It clearly emerged that, in the view of the European Parliament,
"medicinal products are not commodities like other goods".
Overall, the amendments adopted at this first reading favoured strict
drug evaluation, transparent decision-making, independent information
for the public, and the vital interests of patients and health professionals
alike.
Three items in the voted amendments are not welcome: excessive data
protection will hinder development of generic medicines; compassionate
use of drugs for patients lacking vital treatments will be too dependent
on individual company strategies; and rejection of the concept of
"added therapeutic value" will have major consequences
on health budgets.
Health ministers of European Member States must be encouraged to
amend these three points in order to confirm the public health orientation
of the Directive and Regulation on human medications all along the
co-decision procedure.
Public health put forward
Clinical trials: more ethical, and more
in line with daily practice
Marketing authorisation procedures: no extra
flexibility for drug companies
Analysis of scientific data: an incompressible
period
Conditional marketing authorisation:
greater clarity
Five-yearly re-evaluation: obligatory
and comparative
Pharmacovigilance: reinforced,
and made public
Transparency and data access: major
progress
Functioning of the European Medicines Evaluation
Agency (EMEA): more independent and more transparent
More information, and no direct-to-consumer
advertising
International non proprietary names (INN)
Miscellaneous
Marketing of generic medicines is delayed
Data protection strengthened
Added therapeutic value is not taken into
account
Compassionate use: no guarantee
An outstanding question: EMEA affiliation
Public health put
forward
The voting reflected clear understanding of the underlying public
health stakes, as illustrated by the first Recital to be adopted,
namely that "medicinal products are not commodities like other
goods" (Directive: amendment 1).
Clinical trials:
more ethical, and more in line with daily practice.
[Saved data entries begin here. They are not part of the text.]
-- ==== Sys2Proof/Machine/Sequence.lean ====
section
/-! DEFINITION. The procedures of the Berth Sequence that several events share: the stand-down (R6), entry to VACANT, PROBE, TEST,
READY, ON_SHORE, RETURN and RELEASED, faults (R29), the close command (R20, R169, R175), sheds (R37) and the close of the resume
round (R189). -/

namespace Sys2Proof.Machine

/-! ## Stand-down -/

/-- Step 6 of the stand-down, with the marks bound to a connection (R6; log 20). -/
def BerthUnit.standDown (u : BerthUnit) : BerthUnit :=
  { u with releasePending := false, shed := false, transferMode := none, adoptedMark := false, heldUnloaded := false,
           answered := false,
           timers := { BerthTimers.none with discharge := u.timers.discharge, freshness := u.timers.freshness,
                                             earthSwitch := if u.earthing = .closing then u.timers.earthSwitch else none } }

/-- The stand-down (R6). -/
def State.standDown (s : State) (b : Berth) : State :=
  ((((s.leaveTests b).removeEntry b).returnGrant b).releasePermit b).mapBu b BerthUnit.standDown

/-! ## VACANT, PROBE -/

/-- VACANT goes on to PROBE, the plug latch cleared (R5, R9). -/
def State.leaveVacant (s : State) (b : Berth) : State :=
  if s.present b then (s.mapBu b fun u => { u with attachSeen := false, detachSeen := false }).beginQuiet b else s

/-- Entry to VACANT: the channel restarts (R49), the earthing procedure runs unless the switch is reported closed, and a detected
plug leads on to PROBE (R9). -/
def State.enterVacant (s : State) (b : Berth) : State :=
  ((((s.setState b .vacant).mapCh b Channel.restart).startEarthing b)).leaveVacant b

/-- In RELEASED and FAULTED a set detach-seen leads to VACANT (R5). -/
def State.actOnDetach (s : State) (b : Berth) : State :=
  match (s.bu b).st, (s.bu b).detachSeen with
  | .released _, true => s.enterVacant b
  | .faulted, true => s.enterVacant b
  | _, _ => s

/-! ## Faults -/

/-- A cause is recorded with its FAULT notice (R29). -/
def State.recordCause (s : State) (b : Berth) (c : FaultCause) : State :=
  (s.mapBu b fun u => { u with lastFault := some c }).post (.fault b c)

/-- The breaker had been closed: it is reported closed, or the berth stood in a state with it closed (R29, R63; log 18). -/
def State.hadClosed (s : State) (b : Berth) : Bool := s.breaker b == .closed || (s.bu b).st.supplied

/-- Entry to FAULTED (R29): cause, stand-down, breaker open, OPENED where it had been closed, earthing procedure, the state with its
notice, FAULT; then a set detach-seen leads to VACANT (R30). The backup-pending mark is cleared with the fault (R175). -/
def State.enterFaulted (s : State) (b : Berth) (c : FaultCause) : State :=
  let closed := s.hadClosed b
  let s := s.mapBu b fun u => { u with lastFault := some c }
  let s := (s.standDown b).openBreaker b
  let s := if closed then s.send b (.opened (.fault c)) else s
  let s := ((s.startEarthing b).setState b .faulted).post (.fault b c)
  let s := s.mapPb b fun p => { p with backupPending := none }
  s.actOnDetach b

/-- A fault reaches a berth: a FAULTED one has its cause replaced (R29, Table 7-2). -/
def State.fault (s : State) (b : Berth) (c : FaultCause) : State :=
  if (s.bu b).st = .faulted then s.recordCause b c else s.enterFaulted b c

/-- A fault that does not reach a FAULTED berth (R179, Table 7-2). -/
def State.faultOnce (s : State) (b : Berth) (c : FaultCause) : State :=
  if (s.bu b).st = .faulted then s else s.enterFaulted b c

/-- A fault of the earthing switch or the selector: a BLOCKED berth records the cause and stays (R39, R177). -/
def State.faultEquipment (s : State) (b : Berth) (c : FaultCause) : State :=
  if (s.bu b).st = .blocked then s.recordCause b c else s.fault b c

/-! ## RELEASED -/

/-- Entry to RELEASED: the breaker commanded open if it is not reported open, the earthing procedure started (R28), then a set
detach-seen acted on. -/
def State.enterReleased (s : State) (b : Berth) : State :=
  let s := if s.breaker b = .opened then s else s.openBreaker b
  let s := s.startEarthing b
  let s := s.setState b (.released (if (s.bu b).earthing = .idle then .earthed else .earthing))
  s.actOnDetach b

/-- A transition to RELEASED with the stand-down (R28). -/
def State.releaseBerth (s : State) (b : Berth) : State := ((s.withdrawClose b).standDown b).enterReleased b

/-! ## TEST -/

/-- Entry to TEST asks for a test (R12); under E-stop the berth is reported ESTOP at once (R171). -/
def State.enterTest (s : State) (b : Berth) : State :=
  let s := s.mapBu b fun u => { u with syncAttempts := 0, retestCount := 0 }
  let s := (s.setState b (.test .testWait)).requestTest b
  if s.lines.estop then s.faultOnce b .estop else s
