-- ==== Sys2Proof/Machine/Core.lean ====
section
/-! DEFINITION. The machine as the host takes it. -/

def Sys2Proof.core : Host.Core :=
  { State := Sys2Proof.Machine.State, Fault := Sys2Proof.Machine.Fault, Refusal := Sys2Proof.Machine.Refusal,
    step := Sys2Proof.Machine.step, reset := Sys2Proof.Machine.State.reset }
end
Several
of the amendments adopted in Strasbourg aim to guarantee:
-that clinical trials of new drugs follow internationally accepted
ethical principles;
-that clinical trials should include women and children when the
drug is developed for use by these population groups;
-that long-term clinical trials be conducted when a drug is designed
to treat a chronic disorder;
-that clinical trials can be conducted in developing countries only
if the local populations will be the first to benefit;
-that clinical trial protocols be mentioned in Summaries of Product
Characteristics.
Directive: amendments 5, 29, 32 ,71, 135, 136, 176, 189.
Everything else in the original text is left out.